# Exercise aim:
Copy, word for word, the lines of the entries below between the one with "def LaunchRecord.refill (r" and the one with "true (01 R13). -/", inclusive, and leave out everything else.

══ Supplied data

-- ==== Sys2Proof/Machine/Ops.lean ====
section
/-!
DEFINITION. The named operations over the state: register access, active lanes, issue groups, the issue checks, taking a
stop-class trap (the shared exception operation, 19 R366-R374) and its halt line, and the continuation after it.
-/
namespace Sys2Proof.Machine

/-- What an instruction or event answers. -/
abbrev Result := Host.Outcome State Fault Refusal

/-! ### Words and lanes -/

/-- The mask with the bits of the listed lanes set. -/
def maskOf (lanes : List Nat) : DWord := lanes.foldl (fun m l => m ||| BitVec.twoPow 64 l) 0

/-- The lanes below `n` whose bit is set, in ascending order. -/
def lanesOf (mask : DWord) (n : Nat) : List Nat := (List.range n).filter fun l => mask.getLsbD l

/-- The code of a trap (19 R366). -/
def trapCode : Trap → Nat
  | .none => 0x00 | .illegalInstruction => 0x01 | .illegalFormat => 0x02 | .registerRange => 0x03 | .misaligned => 0x04
  | .pageFaultLoad => 0x05 | .pageFaultStore => 0x06 | .protection => 0x07 | .grantFault => 0x08 | .scopeDenied => 0x09
  | .chartAlloc => 0x0A | .chartFormat => 0x0B | .scratchpadRange => 0x0C | .barrierMisuse => 0x0D
  | .convoyMismatch => 0x0E | .fpInvalid => 0x0F | .fpDivzero => 0x10 | .fpOverflow => 0x11 | .fpUnderflow => 0x12
  | .fpInexact => 0x13 | .userTrap => 0x14 | .breakpoint => 0x15 | .memoryUncorrectable => 0x16
  | .pageUnreachable => 0x17 | .barrierTimeout => 0x18 | .budgetExhausted => 0x19 | .killed => 0x1A
  | .restoreShortfall => 0x1B | .manifestFault => 0x1C | .engineFault => 0x1D | .reproViolation => 0x1E

/-! ### Tables of the state -/

/-- A physical core; one that nothing has used is fresh. -/
def State.core (s : State) (n : Nat) : Core := (s.cores.find n).getD Core.fresh

/-- Replaces a core. -/
def State.setCore (s : State) (n : Nat) (c : Core) : State := { s with cores := s.cores.put n c }

/-- A context. -/
def State.context (s : State) (n : Nat) : Option Context := s.contexts.find n

/-- Replaces a context. -/
def State.setContext (s : State) (n : Nat) (c : Context) : State := { s with contexts := s.contexts.put n c }

/-- Applies a function to a context, if it exists. -/
def State.modifyContext (s : State) (n : Nat) (f : Context → Context) : State :=
  match s.contexts.find n with
  | none => s
  | some c => s.setContext n (f c)

/-- Replaces the gang at a key. -/
def State.setGang (s : State) (key : Nat) (g : Gang) : State := { s with gangs := s.gangs.put key g }

/-- Replaces the crew at a key. -/
def State.setCrew (s : State) (key : Nat) (c : Crew) : State := { s with crews := s.crews.put key c }

/-- The core on which a gang stands. -/
def coreOf (gang : Nat) : Nat := gang / 128

/-- The gang field of records: partition in [6:3], rotation position in [2:0] (19 R372). -/
def gangField (gang : Nat) : Nat := gang % 128

/-- The compute die of a core. -/
def dieOf (core : Nat) : Nat := core / 48

/-- The global timestamp in nanoseconds (21 R405); the clock runs at 1.3 GHz (00 R5). -/
def State.timestamp (s : State) : Nat := s.clock * 10 / 13

/-- A number of nanoseconds in clocks, rounded down where it is no whole number of them (DESIGN CHOICE, log 46: 00 R5 gives the clock, and
no rule says which way a duration rounds). -/
def clocksOf (ns : Nat) : Nat := ns * 13 / 10

/-- The position of a physical core in a context's logical order; 0xFFFF when the context does not hold it (16 R315). -/
def Context.logicalCore (c : Context) (core : Nat) : Nat :=
  if c.cores.contains core then c.cores.idxOf core else 0xFFFF

/-- The logical dies of a context, in the order in which its cores' dies first appear (16 R315). -/
def Context.dies (c : Context) : List Nat := (c.cores.map dieOf).eraseDups

/-- Whether context `n` lies strictly below context `a` (16 R314: depth at most 4). -/
def State.belowFuel (s : State) (a : Nat) : Nat → Nat → Bool
  | 0, _ => false
  | fuel + 1, n =>
    match s.contexts.find n with
    | none => false
    | some c => if c.depth = 0 then false else c.parent == a || s.belowFuel a fuel c.parent

/-- Whether context `n` lies strictly below context `a`. -/
def State.below (s : State) (n a : Nat) : Bool := s.belowFuel a 5 n

/-- The launch record a gang runs under. -/
def State.crewOf (s : State) (g : Gang) : Option Crew := s.crews.find g.crew

/-- A 16-bit format slot of the launch (01 R27); zero when absent. -/
def LaunchRecord.slot (r : LaunchRecord) (i : Nat) : BitVec 16 := r.slots.getD i 0

/-- A launch seed (01 R23). -/
def LaunchRecord.seed (r : LaunchRecord) (i : Nat) : Word := r.seeds.getD i 0

/-- The reproducible flag (01 R25). -/
def LaunchRecord.reproducible (r : LaunchRecord) : Bool := r.control.getLsbD 0

/-- The refill flag (01 R25). -/
def LaunchRecord.refill (r : LaunchRecord) : Bool := r.control.getLsbD 1

/-- The refill threshold (01 R25). -/
def LaunchRecord.threshold (r : LaunchRecord) : Nat := (r.control.extractLsb 8 2).toNat

/-- Gangs per crew (01 R24). -/
def LaunchRecord.gangCount (r : LaunchRecord) : Nat := (r.geometry.extractLsb 5 2).toNat + 1

/-- Gang width in lanes (01 R24). -/
def LaunchRecord.width (r : LaunchRecord) : Nat := 16 * 2 ^ (r.geometry.extractLsb 1 0).toNat

/-! ### Registers (01 R11-R13) -/

/-- Lane `l` of v register `r`. -/
def Gang.vreg (g : Gang) (r l : Nat) : Word := g.v.get (r * 64 + l)

/-- Lane `l` of the v pair at `r` (01 R12). -/
def Gang.vpair (g : Gang) (r l : Nat) : DWord := pairOf (g.vreg r l) (g.vreg (r + 1) l)

/-- Scalar register `r`. -/
def Gang.sreg (g : Gang) (r : Nat) : Word := g.s.get r

/-- The s pair at `r` (01 R12). -/
def Gang.spair (g : Gang) (r : Nat) : DWord := pairOf (g.sreg r) (g.sreg (r + 1))

/-- Predicate `i` in lane `l`; p0 reads true (01 R13). -/
def Gang.preg (g : Gang) (i l : Nat) : Bool := i == 0 || (g.p.get i).getLsbD l

/-- Handle register `i`. -/
def Gang.kreg (g : Gang) (i : Nat) : BitVec 128 := g.k.get i

/-- Writes `f l` to v register `r` in each listed lane. -/
def Gang.setV (g : Gang) (r : Nat) (lanes : List Nat) (f : Nat → Word) : Gang :=
  { g with v := g.v.setAll lanes (fun l => r * 64 + l) f }

/-- Writes `f l` to the v pair at `r` in each listed lane. -/
def Gang.setVpair (g : Gang) (r : Nat) (lanes : List Nat) (f : Nat → DWord) : Gang :=
  (g.setV r lanes fun l => lowWord (f l)).setV (r + 1) lanes fun l => highWord (f l)

/-- Writes a scalar register. -/
def Gang.setS (g : Gang) (r : Nat) (x : Word) : Gang := { g with s := g.s.set r x }

/-- Writes an s pair. -/
def Gang.setSpair (g : Gang) (r : Nat) (x : DWord) : Gang := (g.setS r (lowWord x)).setS (r + 1) (highWord x)

/-- Writes `f l` to predicate `i` in each listed lane; a write to p0 is discarded (01 R13). -/
def Gang.setP (g : Gang) (i : Nat) (lanes : List Nat) (f : Nat → Bool) : Gang :=
  if i = 0 then g
  else { g with p := g.p.set i ((g.p.get i &&& ~~~(maskOf lanes)) ||| maskOf (lanes.filter f)) }

/-- Writes a handle register. -/
def Gang.setK (g : Gang) (i : Nat) (x : BitVec 128) : Gang := { g with k := g.k.set i x }

/-! ### Slices, groups and lanes (00 R6, 11 R243, R248) -/

/-- The lanes the top of a slice's mask stack enables (11 R243). -/
def Slice.top (sl : Slice) : BitVec 4 :=
  match sl.stack with
  | [] => 0
  | e :: _ => e.mask

/-- The slice is one of those that issue with a group: running, in the group, neither parked nor yielded (11 R249). -/
def Slice.issues (sl : Slice) (group : Nat) : Bool :=
  sl.status == .running && sl.group == group && !sl.parked && sl.yielded.isNone

/-- The indices of the slices that issue with a group, ascending. -/
def Gang.members (g : Gang) (group : Nat) : List Nat :=
  (List.range g.slices.length).filter fun j =>
    match g.slices[j]? with
    | none => false
    | some sl => sl.issues group

/-- The program counter of a group. -/
def Gang.pc (g : Gang) (group : Nat) : DWord :=
  match g.slices.find? fun sl => sl.issues group with
  | none => 0
  | some sl => sl.pc

/-- The lane's slice issues and the top of its mask stack enables the lane. -/
def Gang.isEnabled (g : Gang) (group l : Nat) : Bool :=
  match g.slices[l / 4]? with
  | none => false
  | some sl => sl.issues group && sl.top.getLsbD (l % 4)

/-- The guard predicate of a lane with the guard sense applied (01 R16, R18). -/
def Gang.guard (g : Gang) (l : Nat) : Bool :=
  g.preg (g.trim.extractLsb 3 0).toNat l != g.trim.getLsbD 4

/-- The enabled lanes of a group, ascending; a gang has at most 64 (01 R11), and no slice stands beyond its width. -/
def Gang.enabled (g : Gang) (group : Nat) : List Nat := (List.range 64).filter fun l => g.isEnabled group l

/-- The active lanes of a group, ascending (00 R6). -/
def Gang.active (g : Gang) (group : Nat) : List Nat :=
  (List.range 64).filter fun l => g.isEnabled group l && g.guard l

/-- The slice counts among the live ones (11 R248). -/
def Slice.live (sl : Slice) : Bool := sl.status != .ended

/-- The gang has parted: its live slices lie in more than one group (11 R248). A slice that has finished its part of a refill step is
in none (12 R275). -/
def Gang.parted (g : Gang) : Bool :=
  match g.slices.filter (fun sl => sl.status == .running) with
  | [] => false
  | sl :: rest => rest.any fun x => x.group != sl.group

════

# Written response:
def LaunchRecord.refill (r : LaunchRecord) : Bool := r.control.getLsbD 1

/-- The refill threshold (01 R25). -/
def LaunchRecord.threshold (r : LaunchRecord) : Nat := (r.control.extractLsb 8 2).toNat

/-- Gangs per crew (01 R24). -/
def LaunchRecord.gangCount (r : LaunchRecord) : Nat := (r.geometry.extractLsb 5 2).toNat + 1

/-- Gang width in lanes (01 R24). -/
def LaunchRecord.width (r : LaunchRecord) : Nat := 16 * 2 ^ (r.geometry.extractLsb 1 0).toNat

/-! ### Registers (01 R11-R13) -/

/-- Lane `l` of v register `r`. -/
def Gang.vreg (g : Gang) (r l : Nat) : Word := g.v.get (r * 64 + l)

/-- Lane `l` of the v pair at `r` (01 R12). -/
def Gang.vpair (g : Gang) (r l : Nat) : DWord := pairOf (g.vreg r l) (g.vreg (r + 1) l)

/-- Scalar register `r`. -/
def Gang.sreg (g : Gang) (r : Nat) : Word := g.s.get r

/-- The s pair at `r` (01 R12). -/
def Gang.spair (g : Gang) (r : Nat) : DWord := pairOf (g.sreg r) (g.sreg (r + 1))

/-- Predicate `i` in lane `l`; p0 reads true (01 R13). -/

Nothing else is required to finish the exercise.